Black-Eyed Susans by Julia Heaberlin
Tessa Cartwright is the lone survivor of a serial killer who murdered several teenage girls about 20 years ago. The man arrested for the crime is (finally) about to be executed, but she has become convinced that he is innocent and the real killer is still out there. Don’t ask how she knows—just some freaky unexplained stuff that makes her think he might have been stalking her all these years. So she goes digging into her past, hoping to discover the truth. There are flashbacks to the period following the failed attempt on her life, her visits with the shrink and the rap sessions with her best friend, who was her rock until she betrayed her.
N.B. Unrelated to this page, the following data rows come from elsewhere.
-- ==== Sys2Proof/Machine/Budget.lean ====
section
/-! DEFINITION. Harvest points, routes and budgets (R383, R390, R399, R404, R405, R407). -/

namespace Sys2Proof.Machine

/-- Word `i` of point entry `e` (R383). -/
def ptWord (s : State) (e i : Nat) : Nat := (Tbl.get (fun _ => 0#32) s.har.pt (e * 8 + i)).toNat

/-- Fields of a point entry (R383). -/
def ptTarget (s : State) (e : Nat) : Nat := bits (ptWord s e 0) 2 0
def ptSpace (s : State) (e : Nat) : Nat := bits (ptWord s e 0) 13 8
def ptWidth (s : State) (e : Nat) : Nat := 2 ^ bits (ptWord s e 0) 17 16
def ptEncoding (s : State) (e : Nat) : Nat := bits (ptWord s e 0) 22 20
def ptScale (s : State) (e : Nat) : Nat := bits (ptWord s e 0) 25 24
def ptDfmt (s : State) (e : Nat) : Nat := bits (ptWord s e 0) 31 28
def ptLsb (s : State) (e : Nat) : Nat := bits (ptWord s e 1) 5 0
def ptFwidth (s : State) (e : Nat) : Nat := bits (ptWord s e 1) 13 8
def ptShift (s : State) (e : Nat) : Nat := bits (ptWord s e 1) 20 16
def ptAddr (s : State) (e : Nat) : Nat := ptWord s e 2 + 0x100000000 * ptWord s e 3
def ptOffset (s : State) (e : Nat) : Nat := ptWord s e 4
def ptMul (s : State) (e : Nat) : Nat := ptWord s e 5
def ptOfs (s : State) (e : Nat) : Nat := ptWord s e 6
def ptChgMode (s : State) (e : Nat) : Nat := bits (ptWord s e 7) 1 0
def ptChgIrq (s : State) (e : Nat) : Bool := bit (ptWord s e 7) 2
def ptDeadband (s : State) (e : Nat) : Nat := ptWord s e 7 / 256

/-- The region of a point (R340, R453). -/
def ptRegion (s : State) (e : Nat) : Nat := targetRegion s (ptTarget s e) (ptSpace s e) (ptAddr s e)

/-- A route at reset: converted, naming its port and region (R390). -/
def routeInit (k : Nat) : List Word := [w32 (k / 64 + k % 64 * 256), 0#32, 0#32, 0#32]

/-- Word `i` of a region's route (R390). -/
def routeWord (s : State) (p r i : Nat) : Nat := (nth (Tbl.get routeInit s.har.routes (p * 64 + r)) i 0#32).toNat

/-- A point in a tunnelled region is a frame point (R391). -/
def isFrame (s : State) (e : Nat) : Bool := decide (ptTarget s e ≤ 1) && bit (routeWord s (ptTarget s e) (ptRegion s e) 0) 16

/-- Fields of a point's route (R390). -/
def maxFrame (s : State) (e : Nat) : Nat := bits (routeWord s (ptTarget s e) (ptRegion s e) 1) 12 0
def lenSize (s : State) (e : Nat) : Nat := [1, 2, 4, 0].getD (bits (routeWord s (ptTarget s e) (ptRegion s e) 1) 17 16) 0
def lenBe (s : State) (e : Nat) : Bool := bit (routeWord s (ptTarget s e) (ptRegion s e) 1) 18
def frameFifo (s : State) (e : Nat) : Bool := bit (routeWord s (ptTarget s e) (ptRegion s e) 1) 19
def lenOffset (s : State) (e : Nat) : Nat := bits (routeWord s (ptTarget s e) (ptRegion s e) 2) 11 0
def lenAdjust (s : State) (e : Nat) : Int := signed 16 (bits (routeWord s (ptTarget s e) (ptRegion s e) 2) 31 16)

/-- The entries of a schedule's flood and harvest lists. -/
def floodEntries (x : Sched) : List Nat := if x.hasFlood then (List.range x.fCap).map fun i => x.fFirst + i else []
def harvestEntries (x : Sched) : List Nat := (List.range x.hCap).map fun i => x.hFirst + i

/-- A port's turnaround g in ns (R404). -/
def turnaround (s : State) (p : Nat) : Nat :=
  let t := persT s p
  if persKind t = 4 then (timing t 10 * 10000 + field t 8 2 - 1) / max 1 (field t 8 2) else perNs (timing t 4 + timing t 5)

/-- The figure t of a port region in ns, and whether it is cold (R404). -/
def regionTime (s : State) (p r : Nat) : Nat × Bool :=
  let x := s.prof (profKey p r)
  if warm x then (profMax x, false)
  else if (refOf s p r).2 ≠ 0 then ((refOf s p r).2, false)
  else (effTimeout x * 1000, true)

/-- A point's unit in ns, and whether it is cold (R404); a link point's is HAR_LINK_ALLOW. -/
def ptUnit (s : State) (e : Nat) : Nat × Bool :=
  let k := ptTarget s e
  if k ≤ 1 then
    let t := regionTime s k (ptRegion s e)
    (t.1 + turnaround s k, t.2)
  else ((s.reg (0x300810 + 4 * (k - 2))).toNat, false)

/-- A point's cost in ns (R404). -/
def ptCost (s : State) (e : Nat) : Nat :=
  if isFrame s e then (maxFrame s e + ptWidth s e - 1) / ptWidth s e * (ptUnit s e).1 else (ptUnit s e).1

/-- Schedule `a` has a higher priority than `b` (R399). -/
def schedBefore (s : State) (a b : Nat) : Bool :=
  let p := (s.sched a).period
  let q := (s.sched b).period
  decide (p < q ∨ (p = q ∧ a < b))

/-- All entries of a schedule on a target. -/
def entriesOn (s : State) (h k : Nat) : List Nat :=
  (floodEntries (s.sched h) ++ harvestEntries (s.sched h)).filter fun e => decide (ptTarget s e = k)

/-- S of R405. -/
def schedCost (s : State) (h k : Nat) : Nat := ((entriesOn s h k).map (ptCost s)).sum

/-- W of R405 for schedule `h` on target `k`, among the running schedules `run`. -/
def targetLoad (s : State) (run : List Nat) (h k : Nat) : Nat :=
  let x := s.sched h
  let a := if k ≤ 1 then us (s.reg (0x300800 + 4 * k)).toNat else 0
  let higher := run.filter fun g => decide (g ≠ h) && schedBefore s g h
  let lower := run.filter fun g => decide (g ≠ h) && schedBefore s h g
  let upper := (higher.map fun g => (x.period + (s.sched g).period - 1) / max 1 (s.sched g).period * schedCost s g k).sum
  let block := (lower.flatMap fun g => (entriesOn s g k).map fun e => (ptUnit s e).1).foldl max 0
  a + schedCost s h k + upper + block

/-- BUDGET of a schedule (R405) and the target of its largest W. -/
def budgetOf (s : State) (run : List Nat) (h : Nat) : Nat × Nat :=
  let ws := ((List.range 6).filter fun k => entriesOn s h k ≠ []).map fun k => (targetLoad s run h k, k)
  let top := ws.foldl (fun m w => if m.1 < w.1 then w else m) (0, 0)
  (200 + top.1 + 2000 + 5 * ((floodEntries (s.sched h)).length + (s.sched h).hCap), top.2)

/-- LOAD of R405. -/
def loadOf (s : State) (h budget : Nat) : Nat := 1000 * budget / max 1 (us (s.sched h).period)

/-- A budget fits: BUDGET ≤ FILL × P / 100 (R405). -/
def feasible (s : State) (h budget : Nat) : Bool := decide (budget ≤ (s.sched h).fill * us (s.sched h).period / 100)

/-- The flood points of a target forget what they last wrote: the next cycle writes each (R389). -/
def forgetFlood (s : State) (target : Nat) : State :=
  ((List.range 8).flatMap fun h => (floodEntries (s.sched h)).filter fun e => decide (ptTarget s e = target)).foldl
    (fun s e => s.modPtSt e fun p => { p with ref := none }) s

/-- The running schedules. -/
def runningScheds (s : State) : List Nat := (List.range 8).filter fun h => decide ((s.sched h).st = .running)

/-- A record about a schedule's budget (R407): the schedule and BUDGET. -/
def riskRec (s : State) (code h budget : Nat) : State :=
  s.raise { code := code, src := src 16 0, tenant := (s.sched h).tenant, data := bytesOfWords [h, budget] }

/-- One running schedule's budget put in force with its flags and records (R407). -/
def applyBudget (s : State) (h : Nat) : State :=
  let b := (budgetOf s (runningScheds s) h).1
  let x := s.sched h
  let risk := !feasible s h b
  let inf := decide (us x.period < b)
  let s := s.modSched h fun x => { x with budget := b, load := loadOf s h b, atRisk := risk, infeasible := inf }
  let s := if risk ∧ !x.atRisk then riskRec s Ev.harvestAtRisk h b else s
  let s := if inf ∧ !x.infeasible then riskRec s Ev.harvestInfeasible h b else s
  if (x.atRisk ∧ !risk) ∨ (x.infeasible ∧ !inf) then riskRec s Ev.harvestRiskEnd h b else s

/-- Every running schedule's budget recomputed (R407). -/
def recheckBudgets (s : State) : State := (runningScheds s).foldl applyBudget s

/-- What a change of a profile may move: each region's MAX and effective timeout (R407). -/
def regionFigures (s : State) (p r : Nat) : Nat × Nat := (profMax (s.prof (profKey p r)), effTimeout (s.prof (profKey p r)))

/-- A sample taken, and the budgets recomputed where a region's figures moved (R343, R407, R409). -/
def sampleTaken (s : State) (p r sample beat : Nat) : State :=
  let s' := takeSample s p r sample beat
  if regionFigures s' p r ≠ regionFigures s p r then recheckBudgets s' else s'

/-- PROFILE_GET (R346). -/
def execProfileGet (s : State) : Host.Outcome State Fault Refusal :=
  runCmd 0x0502 s fun s mb c => done s mb (bytesOfWords (profWords s (wordAt c.payload 0 % 2) (bits (wordAt c.payload 0) 13 8)))

/-- PROFILE_SET's effect (R346, R347): the class stays, the settings change, and a warm region is evaluated at once. -/
def profileSetEff (s : State) (mb : Nat) (c : Cmd) : State :=
  let p := wordAt c.payload 0 % 2
  let r := bits (wordAt c.payload 0) 13 8
  let s := s.modProf (profKey p r) fun x => { x with
    w3 := w32 (x.w3.toNat % 4 + wordAt c.payload 4), w4 := w32 (wordAt c.payload 8), w5 := w32 (wordAt c.payload 12) }
  let s := if warm (s.prof (profKey p r)) then evalProfile s p r else s.modProf (profKey p r) fun x => { x with t := profTimeout x }
  done (recheckBudgets s) mb []

/-- PROFILE_SET (R347). -/
def execProfileSet (s : State) : Host.Outcome State Fault Refusal := runCmd 0x0503 s profileSetEff

/-- The samples of a region's accesses under way are discarded (R347). -/
def discardSamples (s : State) (p : Nat) (rs : List Nat) : State :=
  s.modPort p fun q => { q with opens := q.opens.map fun o => if o.acc.region ∈ rs then { o with noSample := true } else o }

/-- PROFILE_CLEAR's effect (R346, R347). -/
def profileClearEff (s : State) (mb : Nat) (c : Cmd) : State :=
  let p := wordAt c.payload 0 % 2
  let w1 := wordAt c.payload 4
  let rs := if bit w1 1 then List.range (persRegions (persT s p)) else [bits (wordAt c.payload 0) 13 8]
  let s := rs.foldl (fun s r => clearProfile s p r (bit w1 0)) (discardSamples s p rs)
  done (recheckBudgets s) mb []

/-- PROFILE_CLEAR (R347). -/
def execProfileClear (s : State) : Host.Outcome State Fault Refusal := runCmd 0x0504 s profileClearEff

end Sys2Proof.Machine
end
What the heck happened there? And who is the real killer? It takes the whole book to find out—which I guess is how it should be. I will say this much: this book was a page-turner. However, I found the ending to be a bit of a mess. A whole lot of crazy revealed at the last minute. I didn’t quite buy it, so it was a bit disappointing. I’d give this author another shot, though. 3/5 stars

In the Woods by Tana French
I don’t remember how I heard about the Dublin Murder Squad series, but it took me forever to get to the top of the waiting list for this book, which is the first. Detective Rob Ryan has a dark secret from his past: when he was 12, he and his best friends disappeared one summer afternoon. A few days later he was found in the woods, considerably scuffed up and his shoes full of blood, but otherwise unharmed. His friends were never found. No one knows about his past except his parents and his best friend and partner, Cassie Maddox, but it comes back to haunt him when he and Maddox are assigned to a case involving a young girl who was murdered and left in the same woods where Ryan was found as a child. There’s no evidence that the two cases are connected, and yet the coincidences are too hard to ignore.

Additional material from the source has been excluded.